Task to carry out
Within the listing below, the lines to output run from the one containing "Bool.true_eq_false, or_self, if_false]" through the one containing "theorem signaturesAndRsaRun : Obligations.SignaturesAndRsaRun"; copy them exactly and nothing else.
__________________________________________________
/-- R334: PRT_QUERY by the table it names. -/
theorem State.prtQuery_eq (s : State) (j : Job) :
    s.prtQuery j =
      if j.desc.p8 48 = 0 then s.done j (okOut (tableBytes s.tabs.table))
      else if j.desc.p8 48 = 1 then (match s.tabs.staged with | some b => s.done j (okOut b) | none => s.deny j Status.invalidInput)
      else s.deny j Status.invalidInput := by
  unfold State.prtQuery
  split
  case h_1 h0 => simp only [h0, if_true]
  case h_2 h1 hb => simp [h1, hb]
  case h_3 h0 h1 =>
    rw [if_neg h0]
    cases hb : s.tabs.staged with
    | none => simp
    | some b => rw [if_neg fun e => h1 b e hb]

/-! ### Actions of TIL_CMD (R347) -/

/-- R347: an action that stands ready on an existing tile is BUSY while another runs or the tile drains, and else has its effect. -/
theorem tileAction_ready {s : State} {q i act : Nat} {j : Job} {t : Tile} (h : ActReady s q i Reg.tilCmd 1 0 act j)
    (ht : s.tile? (s.selOf j.queue Reg.tilTsel) = some t) (f : State → Job → Tile → State) :
    s.tileAction q i act f = if t.action = true ∨ t.state = 2 then s.deny j Status.busy else f s j t := by
  unfold State.tileAction
  simp only [act_ready h, ht]

/-- Settles O38: tables and restarts go by what is staged and which restart runs, and the actions of a tile by `tileAction_ready`. -/
theorem tablesAndTilesAct : Obligations.TablesAndTilesAct := by
  refine ⟨fun s q ix j h => ?stage, fun s q ix j b changed r h => ⟨fun hn => ?unstaged, fun st dt hb hr => ?refused, ?begun⟩,
    fun s q ix j h => congrArg Host.Outcome.next ((ctl_ready h _).trans (s.prtQuery_eq j)), fun s r hr => ?bound, ?done,
    fun s hn => ⟨congrArg Host.Outcome.next ?noBound, congrArg Host.Outcome.next ?noDone⟩,
    fun s a b q ix j t ht => ⟨fun h => ?drain, fun h => ?ret, ?reset⟩, fun s t x hx => ?drained,
    fun s t e x c hx h5 hc hscr => ⟨congrArg Host.Outcome.next ?failed, congrArg Host.Outcome.next ?passed⟩⟩
  case stage =>
    refine congrArg Host.Outcome.next ((ctl_ready h _).trans ?_)
    unfold State.prtStage
    cases tableRefusal j.input with
    | some d => rfl
    | none => exact ite_not ..
  case unstaged => exact congrArg Host.Outcome.next ((ctl_ready h _).trans (if_pos (by rw [hn]; rfl)))
  case refused =>
    exact congrArg Host.Outcome.next
      ((ctl_ready h _).trans ((State.prtApply_of_staged hb).trans (State.restartBegin_of_refused hr)))
  case begun =>
    rintro hb hr rfl rfl
    exact congrArg Host.Outcome.next
      ((ctl_ready h _).trans ((State.prtApply_of_staged hb).trans (State.restartBegin_of_staged hb hr)))
  case bound => exact congrArg Host.Outcome.next (by simp only [State.hodBound, hr])
  case done =>
    rintro s a b r hr rfl rfl
    refine congrArg Host.Outcome.next ?_
    unfold State.restartDone
    simp only [hr]
    exact if_congr (by simp) rfl rfl
  case noBound => simp only [State.hodBound, hn]
  case noDone => simp only [State.restartDone, hn]
  case drain => exact congrArg Host.Outcome.next (tileAction_ready h ht _)
  case ret => exact congrArg Host.Outcome.next (tileAction_ready h ht _)
  case reset =>
    rintro h rfl rfl
    exact congrArg Host.Outcome.next (tileAction_ready h ht _)
  case drained =>
    refine congrArg Host.Outcome.next ?_
    unfold State.tileDrained
    simp only [hx]
    refine Eq.trans (if_congr ?_ rfl rfl) (ite_not ..)
    simp [-not_and, not_and_or, Option.isSome_iff_ne_none]
  case failed | passed =>
    unfold State.tileTested
    simp only [hx, h5, hc, hscr, Option.map_some, Option.getD_some, ne_eq, not_true, or_self, if_false]

end Sys2Proof.Machine
end

section
/-! SUPPORT. The family of 06_long_integer_engine: signatures, RSA-OAEP and derived keys. -/

namespace Sys2Proof.Machine

/-- R157, R184, R185: an operation of the family runs with its key's material, placed in the slots of the job's plan. -/
theorem pk_ready {s : State} {t : Nat} {j : Job} {r : KeyRec} {m : Bytes} (h : KeyReady s t j 0 r m)
    (f : State → KeyRec → Bytes → State) :
    s.withPk t j f = f ((s.cacheKey t j.part (j.handle 0) (j.ver 0) m (j.upOf 0)).placeKey t r m j.input) r m :=
  key_ready h _

/-! ### Signatures (R194, R196, R204 to R208) -/

/-- R194, R204 to R208: PK_VERIFY with its key takes the last bytes of its input, as many as the ALG's signature has, for the signature. -/
theorem State.pkVerify_of_key {s : State} {t n : Nat} {j : Job} {r : KeyRec} {m : Bytes} (h : KeyReady s t j 0 r m)
    (hn : n = j.input.length - sigLen r.alg r.len) :
    s.pkVerify t j =
      ((s.cacheKey t j.part (j.handle 0) (j.ver 0) m (j.upOf 0)).placeKey t r m j.input).answer j
        (if j.input.length < sigLen r.alg r.len ∨ j.msgOk (j.input.take n) = false then fail Status.invalidInput
         else if sigOk r.alg r.len m (j.input.drop n) && Config.verify r.alg j.schemeBytes m (j.input.take n) (j.input.drop n) then {}
         else fail Status.authFail) := by
  subst hn
  have hmsg : (j.input.take (j.input.length - sigLen r.alg r.len)).length = j.input.length - sigLen r.alg r.len :=
    List.length_take_of_le (Nat.sub_le ..)
  refine (pk_ready h _).trans ?_
  simp only [hmsg]
  by_cases hshort : j.input.length < sigLen r.alg r.len
  · simp only [hshort, true_or, if_true]
  · cases hok : j.msgOk (j.input.take (j.input.length - sigLen r.alg r.len)) with
    | false => simp only [hshort, Bool.not_false, or_true, if_false, if_true]
    | true => simp only [hshort, Bool.not_true, Bool.false_eq_true, Bool.true_eq_false, or_self, if_false]

/-- Settles O20: each opcode runs with its key's material in the slots, and refuses by the lengths and ranges of its input. -/
theorem signaturesAndRsaRun : Obligations.SignaturesAndRsaRun := by
  refine ⟨?sign, fun s t n j r m h hk hn => congrArg Host.Outcome.next ((tile_ready h _).trans (State.pkVerify_of_key hk hn)),
    ?encrypt, ?decrypt⟩
  case sign =>
    rintro s a t j r m h hk rfl
    exact congrArg Host.Outcome.next ((tile_ready h _).trans ((pk_ready hk _).trans (if_congr (by rw [Bool.not_eq_true']) rfl rfl)))
  case encrypt =>
    rintro s a t h j r m hready hk rfl rfl
    exact congrArg Host.Outcome.next ((tile_ready hready _).trans (pk_ready hk _))
  case decrypt =>
    rintro s a t j r m h hk rfl
    refine congrArg Host.Outcome.next ((tile_ready h _).trans ((pk_ready hk _).trans (if_congr Iff.rfl rfl ?_)))
    cases Config.oaepDecrypt j.schemeBytes m j.input with
    | none => rfl
    | some msg => rfl

/-! ### Derived keys (R195, R205, R207) -/

/-- R137, R151: a new record whose slot is reserved is stored with its page, and its handle is in the answer. -/
theorem State.storeKey_of_made {s a : State} {j : Job} {k : NewKey} {h n : Nat} {r : KeyRec} (hm : s.makeRec j.part k = .ok h n r a)
    (before more : Bytes) (extra : Nat → List Change) :
    s.storeKey j k before more extra =
      a.answerBring j (.keyPut j.part n r true :: extra h) [keyPageObj j.part n] (okOut (before ++ leBytes 8 h ++ more)) := by
  unfold State.storeKey
  simp only [hm]

/-- R195: with OUT_FORM 0 a derived key is stored as a record. -/
theorem State.giveKey_of_record {s a : State} {j : Job} {h n : Nat} {r : KeyRec} {mat : Bytes} (ho : j.pk.outForm = 0)
    (hm : s.makeRec j.part { alg := j.pk.dAlg, usage := j.pk.dUsage, attr := j.pk.dAttr, domain := j.pk.dDomain, parent := 0,
                             len := j.pk.dLen, mat := mat } = .ok h n r a)
    (t : Nat) (before : Bytes) :
    s.giveKey t j before mat = a.answerBring j [.keyPut j.part n r true] [keyPageObj j.part n] (okOut (before ++ leBytes 8 h)) := by
  refine (if_pos ho).trans ((State.storeKey_of_made hm before [] _).trans ?_)
  rw [List.append_nil]

/-- R195, R237: with another OUT_FORM a derived key that can be exported is answered as a key block under KEY1. -/
theorem State.giveKey_of_block {s : State} {t : Nat} {j : Job} {pk u : Bytes} {md l : Byte} {r : KeyRec} (ho : j.pk.outForm ≠ 0)
    (hk : KeyReady s t j 1 r pk) (hx : kbExport j.pk.dUsage j.pk.dAlg = some (u, md, l)) (before mat : Bytes) :
    s.giveKey t j before mat = (s.cacheKey t j.part (j.handle 1) (j.ver 1) pk (j.upOf 1)).answer j
      (okOut (before ++ makeKb r.alg pk u md l j.pk.dAlg j.pk.dLen mat [] j.entropy (j.entropy.drop 32))) := by
  refine (if_neg ho).trans ((key_ready hk _).trans ?_)
  simp only [hx]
__________________________________________________
Exercise result
    | true => simp only [hshort, Bool.not_true, Bool.false_eq_true, Bool.true_eq_false, or_self, if_false]

/-- Settles O20: each opcode runs with its key's material in the slots, and refuses by the lengths and ranges of its input. -/
theorem signaturesAndRsaRun : Obligations.SignaturesAndRsaRun := by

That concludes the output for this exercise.